Break out the nitro, I'm going in.

Older guitars were finished in nitrocellulose lacquer, aka 'nitro.'  Not to be confused with nitroglycerin, or the nitromethane that dragsters run on.

This stuff is really great to use, mainly since it will 'melt' into previous coats.  So for touchups, you won't have obvious seams as you would with a poly finish.  Plus it sands and polishes like a dream.  

Whenever I think of nitro, I recall those old spy movies where the bad guy had a jar of 'nitro' and threatened to throw it at someone or something, and there would be a big explosion.  Nitroglycerine explodes with physical shock.  Alfred Nobel, who worked with it a lot, eventually developed dynamite (with nitroglycerine as an ingredient) due to the fact that nitroglycerine was so difficult to handle. 

Anyway, nitrocellulose is pretty nasty smelling stuff - you have to wear a mask.  There are lots of pictures of folks in the Old Days at Fender and other guitar shops where they sprayed it and didn't use masks.  Argh.

Sherwin-Williams makes a LOVOC nitro now that is gaining popularity.  I need to check it out.  

I made a toner with some clear nitro and mixed some ColorTone dyes into it until I got the color I wanted.  A little Vintage Amber, a little Medium Brown, a little Orange, and a little Lemon Yellow.

I tested it right on the spruce patches I just put on.  They'll get leveled anyway, so it was the perfect place to try and match the existing color.

Put a couple of drops onto the chips with a good-quality (not dose cheep 'hobby' brushes) artist's brush.  These won't shed like the cheap ones and ruin your finish.

I really 'drop' it more than paint it.

Here, chippy chippy chip!

Where did you go?

If you look at the larger image, you'll see where the chipped surface is still below the original finish.  That's ok.  I'll use clear lacquer to build up the height and then scrape and sand it level.

The color's a pretty close match, huh?

Now we have this really hideous mess to fix.

This was a big Lesson Learned.  I got lazy and sloppy with my heat gun and the finish got blistered here.  I'm usually very careful, but this time I goofed.

However, I think I can make it look ok.

See the 'test' spots of lacquer toner on the spruce patch?  That's where I tried different colors as I mixed the lacquer - a Vintage Amber base and then a drop or two of the colors I mentioned above until I got it close.

How I've been looking forward to this moment.

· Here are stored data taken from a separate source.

-- ==== Sys2Proof/Machine/Attn.lean ====
section
/-! DEFINITION. Attention: masks, the sounding pass, the main pass, the backward variants, attention reductions (spec/07 R201 to
R219, spec/08 R222 to R226, spec/13 R345). An ATTN task's outputs are what these rules give; its program sets only the time it
takes (log 16). -/
namespace Sys2Proof.Machine

/-! ### Exact dot products (R72 to R84, R212) -/

/-- An element of a tensor relative to its scale. -/
def TRec.sl (t : TRec) (m : Tbl Byte) (row col : Nat) : SlEl :=
  if t.scaled then
    let sc := t.scale m t.base row col
    if sc = 0xFF then { v := .nan, s := 0 } else
    { v := match bobbleOf (t.bobWords m t.base row col) (col % 32) with
        | some c => Fmt.decode .e4m3 c
        | none => t.f.decode (t.code m t.base row col)
      s := (sc : Int) - 127 }
  else { v := t.val m t.base row col, s := 0 }

/-- The common scale block of two operands along axis 0. -/
def pairBlk (a b : TRec) : Option Nat := if a.scaled ∧ b.scaled then some (min a.blk b.blk) else none

/-- The anchor of the tile that holds the dot product of row ra of a and row rb of b over axis 0 (R77). -/
def dotAnchor (m : Tbl Byte) (a b : TRec) (ia ib : List Nat) : Int :=
  let p : Int := match pairBlk a b with
    | some n => (lg n : Int)
    | none => 0
  anchorOf ((List.range (cdiv a.e0 32)).foldl (fun x k =>
    match tileGauge m a 0 1 k (nth 0 ia 1 / 32) ia, tileGauge m b 0 1 k (nth 0 ib 1 / 32) ib with
    | some g, some h => maxO x (some (g + h + p))
    | _, _ => x) none)

/-- The reduction at an anchor, repeated 16 higher while a contribution climbs (R85, R91); the fuel bounds the repeats up to the ceiling. -/
def sliceRise (cs : List Contrib) : Nat → Int → Sk × Int
  | 0, T => ((sliceSum { T := min 32767 T, cls := 0, epoch := 0, climb := false, valid := true } cs).1, min 32767 T)
  | f + 1, T =>
    let (k, up) := sliceSum { T := T, cls := 0, epoch := 0, climb := false, valid := true } cs
    if up then sliceRise cs f (T + 16) else (k, T)

/-- The Skein-192 reduction of two rows over axis 0 (R72 to R84) and its anchor. A dot product inside an ATTN task that runs at the
declared anchor, because an operand lacks tags (R90), climbs by itself (log 79). -/
def dotSk (m : Tbl Byte) (e : TaskEnv) (a b : TRec) (ia ib : List Nat) : Sk × Int :=
  let ra := a.rowOf (nth 0 ia 1) (nth 0 ia 2) (nth 0 ia 3)
  let rb := b.rowOf (nth 0 ib 1) (nth 0 ib 2) (nth 0 ib 3)
  let T := if a.untagged ∨ b.untagged then TD.danchor e.d else dotAnchor m a b ia ib
  sliceRise (sliceContribs (pairBlk a b) ((List.range a.e0).map fun j => a.sl m ra j) ((List.range a.e0).map fun j => b.sl m rb j)) (((32767 - T) / 16).toNat + 1) T

/-- A Skein's exact value, special bits first (R95). -/
def Sk.val (k : Sk) (cls : Nat) (T : Int) : Val :=
  if k.nan || (k.pinf && k.ninf) then .nan else if k.pinf then .inf false else if k.ninf then .inf true
  else .fin (decide (k.acc < 0)) k.acc.natAbs (gridL cls T)

/-! ### The sounding pass (R206 to R210) -/

/-- Shadow elements of a vector, its error byte and its largest scale exponent. -/
def TRec.shadow (t : TRec) (m : Tbl Byte) (row : Nat) : List Val × Nat × Int :=
  let k := t.shKey t.base row
  let sc (j : Nat) : Nat := (rdB m (k + t.shCodes + j / t.shBlk)).toNat
  let xs := (List.range t.e0).map fun j => scaledVal .e2m1 (sc j) (rdBits m k (4 * j) 4)
  let smax : Int := (maxI ((List.range t.shScales).map fun b => ((rdB m (k + t.shCodes + b)).toNat : Int) - 127)).getD (-127)
  (xs, (rdB m (k + t.shCodes + t.shScales)).toNat, smax)

/-- The exact dot product of value lists. -/
def dotVal (a b : List Val) : Val := (a.zip b).foldl (fun x p => x.add (p.1.mul p.2)) .zero

/-- UP4 of the square root of a value (spec/07, before R209). -/
def up4Root (s : Val) : Val :=
  match s with
  | .fin _ m k =>
    if m = 0 then .zero else
    let e := Int.fdiv ((lg m : Int) + k) 2 - 3
    let f := ((List.range 9).find? fun f => !(Val.lt (.fin false ((8 + f) * (8 + f)) (2 * e)) (.fin false m k))).getD 8
    .fin false (8 + f) e
  | v => v

/-- The bound B of a query row and a key, none where an error byte is 0xFF (R209). -/
def bound (m : Tbl Byte) (e : TaskEnv) (q k : TRec) (iq ik : List Nat) : Option Val :=
  let (xq, cq, sq) := q.shadow m (q.rowOf (nth 0 iq 1) (nth 0 iq 2) (nth 0 iq 3))
  let (xk, ck, sk) := k.shadow m (k.rowOf (nth 0 ik 1) (nth 0 ik 2) (nth 0 ik 3))
  if cq = 0xFF ∨ ck = 0xFF then none else
  let eq := errByteVal sq cq
  let ek := errByteVal sk ck
  let nq := up4Root (dotVal xq xq)
  let nk := up4Root (dotVal xk xk)
  let t := dotAnchor m q k iq ik
  some ((AB.sigma e.d).mul ((((dotVal xq xk).add (eq.mul (nk.add ek))).add (nq.mul ek)).add (.fin false 1 (t - 136))))

/-- Is a vector's shadow current (R217)? -/
def TRec.shadowOk (t : TRec) (m : Tbl Byte) (row : Nat) : Bool :=
  let k := t.shKey t.base row
  rdBs m k t.shVec = rdBs (t.reshadow m t.base row) k t.shVec

/-- A value in units of 2^−6, rounded up. -/
def ceil64 (v : Val) : Int :=
  match v with
  | .fin n m e => -(Int.fdiv (-(signed n (m * pow2num (e + 6)))) (pow2den (e + 6)))
  | _ => 0

/-- The local bound of a query row over a run of keys in units of 2^−6, none without one, and whether one is 2^40 or more
(R210, R211). -/
def rowBound (m : Tbl Byte) (e : TaskEnv) (q k : TRec) (h i : Nat) (keys : List Nat) : Option Int × Bool :=
  keys.foldl (fun p j =>
    if masked m e i j then p else
    match bound m e q k [0, i, h, 0] [0, j, kvHead e h, 0] with
    | none => p
    | some b => (maxO p.1 (some (ceil64 b)), p.2 || !(b.lt (.fin false 1 40)))) (none, false)

/-- m̂ in units of 2^−6 from the agreed maximum (R210). -/
def mhatOf (b : Option Int) : Int :=
  match b with
  | none => 0
  | some v => max (-(2 ^ 46 : Nat)) v

/-! ### The main pass (R212 to R217) -/

/-- One row's sums over a run of keys: the value sum by column, Σp, and whether the row breached. -/
structure RowSum where
  cols : List Sk
  sump : Sk
  breach : Bool := false
  deriving DecidableEq, Repr

/-- p of a score: an integer of units 2^−63, from x in exact form. -/
def expUnits (x : Val) : Nat :=
  match exExp2 x with
  | .num _ mg => rneAt mg (-63)
  | _ => 0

Wet sanded the blisters with 180, then 220 grit paper on a small block.  Very gently, not a lot of pressure.

Most of the original finish stayed in place.  Very good indeed.

After the wet sanding.  What a relief.  Even this looks better than the blisters.

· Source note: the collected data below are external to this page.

-- ==== Sys2Proof/Machine/BringUp.lean ====
section
/-! DEFINITION. Bring-up: stages and what they find, the edge's power-up sequence, the PCIe link (spec/16, spec/19 R477, spec/15
R407, R427). -/
namespace Sys2Proof.Machine

/-! ### Units that fail (R410, R411, R431) -/

/-- Set bits of a bitmap from a position on, as offsets. -/
def bitsFrom (b : BitVec 384) (lo n : Nat) : List Nat := (List.range n).filter fun i => b.getLsbD (lo + i)

/-- The log entries of engines that fail a known-answer run: formats whose digest differs and the physical number (R434, log 86). -/
def State.logFailed (s : State) (flaws : List Flaw) (xs : List Nat) : State :=
  xs.foldl (fun s x => s.log { code := 0x0404, sev := 2, unit := 3, num := s.remap.engNum x, phys := x, data := kaFails flaws x + x * 2 ^ 3 }) s

/-- A physical engine fenced, its number passed on. -/
def State.fenceEng (s : State) (x : Nat) : State :=
  if s.remap.fencedEng.contains x then s else
  ({ s with remap := { s.remap with fencedEng := sins s.remap.fencedEng x } }).passOn x

/-- A physical panel fenced: the logical panel it carries is replaced. -/
def State.fencePan (s : State) (x : Nat) : State :=
  match (List.range 32).find? fun p => s.remap.panel p = x ∧ s.remap.present p with
  | some p => s.replacePanel p
  | none => { s with remap := { s.remap with fencedPan := sins s.remap.fencedPan x } }

/-- Spare engines taken on die d between two tables. -/
def Remap.spentEng (a b : Remap) (d : Nat) : Nat :=
  sumN ((List.range 16).map fun k =>
    if a.panel (16 * d + k) = b.panel (16 * d + k) then ((List.range 16).filter fun e => a.eng (16 * d + k) e ≠ b.eng (16 * d + k) e).length else 0)
/-- Spare panels taken on die d. -/
def Remap.spentPan (a b : Remap) (d : Nat) : Nat :=
  ((List.range 16).filter fun k => a.panel (16 * d + k) ≠ b.panel (16 * d + k)).length

/-! ### Stacks (R299, R436) -/

/-- Every frame of a stack whose saved data was refused is poisoned. -/
def State.poisonStack (s : State) (k : Nat) : State :=
  (s.pager.frames.filter fun x => x.2 = k + 1).foldl (fun s x => s.poisonRange (x.1 * 2 ^ 21) (2 ^ 21)) s

/-! ### What a stage does -/

/-- The failures of a stage on die d (R431, R432, R314). -/
def State.stageFail (s : State) (stage d : Nat) (b : BitVec 384) : State :=
  match stage with
  | 4 | 6 =>
    let s := if stage = 4 then (bitsFrom b 320 17).foldl (fun s p => s.fencePan (17 * d + p)) s else s
    (bitsFrom b 0 289).foldl (fun s e => s.fenceEng (289 * d + e)) s
  | 5 =>
    let s := (bitsFrom b 0 17).foldl (fun s p => s.fencePan (17 * d + p)) s
    (bitsFrom b 32 289).foldl (fun s e => s.fenceEng (289 * d + e)) s
  | 7 =>
    (List.range 16).foldl (fun s i => (List.range 8).foldl (fun s k =>
      let p := s.port (16 * d + i)
      if !p.en ∨ !p.hasSub k ∨ p.sub k = 3 ∨ p.sub k = 4 then s
      else s.endTraining (16 * d + i) k (if b.getLsbD (8 * i + k) then 0 else 0xFF)) s) s
  | _ => s

/-- Spare lasers taken in S7 on die d: from which Strand engine each comes is free. -/
def State.takeLasers (s : State) (d n : Nat) : State :=
  let (k, s) := s.draw
  (List.range n).foldl (fun s j =>
    let e := 4 * d + Config.freeNat (k + j) % 4
    let x := (s.fab.strands[e]?).getD {}
    { s with fab := { s.fab with strands := s.fab.strands.setIfInBounds e { x with spares := if x.spares = 0 then 0 else x.spares - 1, spent := x.spent + 1 } } }) s

/-- The spare lasers of a Strand engine that the fuse map leaves (R430): up to four. -/
def fusedSpares (e : Nat) : Nat := Config.moduleConst (32 + e) % 5
/-- `SPARES` reads its true value once bring-up has read the fuse map and the remap data (R313, R432): what the fuses leave less what was
switched in. -/
def State.readSpares (s : State) : State :=
  { s with fab := { s.fab with strands := Vector.ofFn fun e => let x := (s.fab.strands[e.val]?).getD {}; { x with spares := BitVec.ofNat 8 (fusedSpares e.val - x.spent) } } }

/-- Does the module refuse a unit's saved data by itself (R435): refused before, captured at a junction temperature more than 20 °C away, or
more than 720 h of operation ago? -/
def State.staleData (s : State) (t : Train) (d : Nat) : Bool :=
  let now := (if d = 0 then s.pwr.tja else s.pwr.tjb).toNat
  !t.ok || decide (t.temp + 20 < now ∨ now + 20 < t.temp ∨ t.hour + 720 < s.wer.hours.toNat)

/-- The saved training data of a stage on die d after it (R435, R436): refused data goes, a training that succeeds is captured. -/
def State.capture (s : State) (stage d : Nat) (b : BitVec 384) (warm : Bool) (refused : List Nat) : State :=
  let kept := s.bru.saved.filter fun t => !refused.contains t.unit
  let got := if stage = 3 then (List.range 6).map fun k => 6 * d + k
    else if stage = 7 then (List.range 128).filterMap fun l =>
      let n := 16 * d + l / 8
      if b.getLsbD (8 * (l / 8) + (s.port n).subOf (l % 8)) then none else some (16 + 8 * n + l % 8)
    else []
  let new := got.filter fun u => !warm || !(kept.any fun t => t.unit = u)
  let temp := (if d = 0 then s.pwr.tja else s.pwr.tjb).toNat
  { s with bru := { s.bru with saved := kept.filter (fun t => !new.contains t.unit) ++ new.map fun u => { unit := u, hour := s.wer.hours.toNat, temp := temp } } }

/-- One partition's work in a stage, with its report (R439): result 0x02 for units absent or EXCLUDED before 0x04 for refused
data before 0x01 for spares taken (log 25). -/
def State.stagePart (s : State) (stage d : Nat) (b : BitVec 384) (las : Nat) (f : StageFacts) (fatal : Option Nat) : State :=
  let path := s.bru.path.toNat
  let warm : Bool := path = 1 || path = 2 || path = 5
  let mine (u : Nat) : Bool := if stage = 3 then decide (u < 12 ∧ u / 6 = d) else if stage = 7 then decide (16 ≤ u ∧ u < 272 ∧ (u - 16) / 128 = d) else false
  let refused := if warm then ((f.refused ++ (s.bru.saved.filter (s.staleData · d)).map (·.unit)).eraseDups).filter mine else []
  let cold := if warm ∧ stage = 3 then (List.range 6).map (6 * d + ·) |>.filter fun u => !(s.bru.saved.any fun t => t.unit = u) else []
  let old := s.remap
  let s := s.stageFail stage d b
  let s := if stage = 7 ∧ 0 < las then s.takeLasers d las else s
  let s := if stage = 3 then (refused ++ cold).foldl (fun s u => s.poisonStack u) s else s
  let s := s.capture stage d b warm refused
  let eng := old.spentEng s.remap d
  let pan := old.spentPan s.remap d
  let gone := decide (old.absent.length < s.remap.absent.length) || (stage = 7 && b ≠ 0)
  let result := match fatal with
    | some r => r
    | none => if gone then 2 else if !refused.isEmpty then 4 else if 0 < eng + pan + las then 1 else 0
  let bits := if stage = 3 then refused.foldl (fun n u => Nat.lor n (2 ^ (8 + u % 6))) b.toNat else b.toNat
  s.report stage result path (d + 1) f.time eng pan las bits

/-- S0 restores what flash holds (R419): the ring and dump of a handshake, or the last 256 entries. -/
def State.restoreLog (s : State) : State :=
  let w := s.wrk
  let ring := if w.flashRing.isEmpty then w.flash.foldl (fun t e => tset 0 t (BV.fld e 400 32 % 32768) e) w.ring else w.flashRing
  let s := { s with wrk := { w with ring := ring, flashRing := [], flashDump := [] } }
  if w.flashDump.isEmpty then s else { s with dump := { held := true, recs := w.flashDump } }.escSet (2 ^ 62)

/-- A fatal result stops bring-up (R440). -/
def State.stopBring (s : State) : State := { s with bru := { s.bru with running := false, fatal := true } }.hold 0 2

/-- S8 (R426, R463, R438): ready; the security version is burnt after a cold bring-up; what waited goes on. -/
def State.stageReady (s : State) (path : Nat) : State :=
  let s := { s with bru := { s.bru with running := false, stage := 8 } }
  let s := s.report 8 0 path 0 0 0 0 0 0
  if path = 2 then s else
  let st : BitVec 4 := if s.pwr.target = some 2 then 2 else 1
  let late := s.bru.deferred
  let s := { s with bru := { s.bru with ready := true, deferred := false }, pwr := { s.pwr with st := st, cause := 0, target := none, rails := true } }.hold 0 2
  let s := { s with pwr := s.pwr.shown }
  let v := BitVec.ofNat 8 (Config.moduleConst 5 % 64)
  let s := if path = 0 ∧ s.sec.otpSvn < v then { s with sec := { s.sec with otpSvn := v } } else s
  let s := if path = 5 then s.pwrSet (2 ^ 60) else s
  if late then s.resetReq 5 0 2 else s

/-- A stage ends (R426 to R440): measurements, work, reports; then the next stage the path runs. -/
def State.stageEnd (s : State) (f : StageFacts) : State :=
  let stage := s.bru.stage.toNat
  let path := s.bru.path.toNat
  let fatal := match f.fatal with
    | some r => if 0x80 ≤ r ∧ r ≤ 0x82 ∧ stage < 7 then some r else none
    | none => none
  let s := f.digests.foldl (fun s d => s.extend d.1 d.2) s
  let s := match stage with
    | 0 =>
      let s := if path = 0 then s.restoreLog else s
      let s := [1, 2].foldl (fun s k => if f.failA.getLsbD k then s.log { code := 0x0B03, sev := 5, unit := 7, data := k } else s) s
      s.report 0 (fatal.getD 0) path 0 f.time 0 0 0 f.failA.toNat
    | 2 => s.report 2 (fatal.getD 0) path 0 f.time 0 0 0 f.failA.toNat
    | 6 => (s.bru.parts 6).foldl (fun s p =>
        let bad := kaBad f.flaws (((List.range 289).map (289 * (p - 1) + ·)).filter fun x => !s.remap.fencedEng.contains x)
        (s.logFailed f.flaws bad).stagePart 6 (p - 1) (BitVec.ofNat 384 (sumN (bad.map fun x => 2 ^ (x % 289)))) 0 f fatal) s
    | _ => (s.bru.parts stage).foldl (fun s p => s.stagePart stage (p - 1) (if p = 2 then f.failB else f.failA) (if p = 2 then f.lasB else f.lasA) f fatal) s
  if fatal.isSome then s.stopBring
  else if stage = 7 then s.stageReady path
  else
    let s := if stage = 1 then { s.readSpares with pwr := { s.pwr with rails := true } } else s
    let s := if stage = 5 ∧ path ≠ 2 then { s with frame := 0, tickRun := true } else s
    if stage = 0 ∧ s.pins.perst then s else s.skipStages (stage + 1) 9

/-- BRINGUP_STAGE_END (R426): S0 ends only on a qualified input, and once; S1 waits for PERST# (R427). -/
def execBringupStageEnd (facts : StageFacts) (s : State) : Host.Outcome State Fault Refusal :=
  .next (if !s.bru.running ∨ !s.awake ∨ !s.pins.pwrGood ∨ (s.bru.stage = 0 ∧ !s.bru.reports.isEmpty) then s else s.stageEnd facts)

/-! ### The module edge (R477, R407, R427) -/

/-- INPUT_POWER_APPLIED (R477): standby. -/
def execInputPowerApplied (mv : Nat) (s : State) : Host.Outcome State Fault Refusal :=
  .next (if s.pins.vin then s else
    { s with pins := { s.pins with vin := true, presentLow := true }, pwr := { s.pwr with vin := BitVec.ofNat 16 (mv / 10) } })

/-- PWR_EN_RISE (R477, R478, R484): S0 begins; during the handshake it only stands for later. A trip ends with the `PWR_EN` cycle. -/
def execPwrEnRise (s : State) : Host.Outcome State Fault Refusal :=
  .next (if !s.pins.vin ∨ s.pins.pwrEn then s
    else if s.pins.handshake then { s with pins := { s.pins with pwrEn := true } }
    else { s with pins := { s.pins with pwrEn := true } }.startBring 0 0)

/-- INPUT_QUALIFIED (R477): `PWR_GOOD` rises, or S0 ends with result 0x82 while the input is outside 56 to 66 V. -/
def execInputQualified (mv : Nat) (s : State) : Host.Outcome State Fault Refusal :=
  .next (if !s.awake ∨ s.pins.pwrGood ∨ !s.bru.running then s else
    let s := { s with pwr := { s.pwr with vin := BitVec.ofNat 16 (mv / 10) } }
    if 56000 ≤ mv ∧ mv ≤ 66000 then { s with pins := { s.pins with pwrGood := true } }
    else (s.report 0 0x82 s.bru.path.toNat 0 0 0 0 0 1).stopBring)

/-- PERST_ASSERT (R407): a full module reset; before power is good it only holds the dies and the link. -/
def execPerstAssert (s : State) : Host.Outcome State Fault Refusal :=
  .next (if s.pins.perst then s else
    let s := { s with pins := { s.pins with perst := true }, host := { s.host with link := false, training := false } }
    if s.pins.pwrGood then s.resetReq 6 0 2 else s)

/-- PERST_DEASSERT (R427, R477): the link trains and S1 follows S0; after a full module reset bring-up restarts at S0. -/
def execPerstDeassert (s : State) : Host.Outcome State Fault Refusal :=
  .next (if !s.pins.perst ∨ !s.pins.pwrGood then s else
    let s := { s with pins := { s.pins with perst := false }, host := { s.host with training := true } }
    if !s.awake then s
    else if s.bru.path = 6 then s.startBring 6 0
    else if s.bru.running ∧ s.bru.stage = 0 ∧ !s.bru.reports.isEmpty then s.skipStages 1 9
    else s)

/-- INTERNAL_LINK_RELEASE (R407): the link that a level 0x6 request took down trains again. -/
def execInternalLinkRelease (s : State) : Host.Outcome State Fault Refusal :=
  .next (if s.awake ∧ s.pins.pwrGood ∧ !s.pins.perst ∧ !s.host.link then { s with host := { s.host with training := true } } else s)

/-- PCIE_LINK_TRAINED (R427). -/
def execPcieLinkTrained (s : State) : Host.Outcome State Fault Refusal :=
  .next (if s.host.training then { s with host := { s.host with link := true, training := false } } else s)

end Sys2Proof.Machine
end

A couple spots went down to bare spruce, but there's still a thin layer of clear lacquer on most of the area.

I decided to blot some lacquer on rather than use a brush.  It worked ok, but I'd probably brush it next time.  It was just an experiment.

After applying some lacquer.  The match is pretty close.  You can see the repaired area lies below the old finish, but I'll build it up with clear lacquer and it should wind up being level.

If all goes right, it will be a decent repair.  I think it should be visible only close up and from certain angles, which is pretty much the best we can hope for.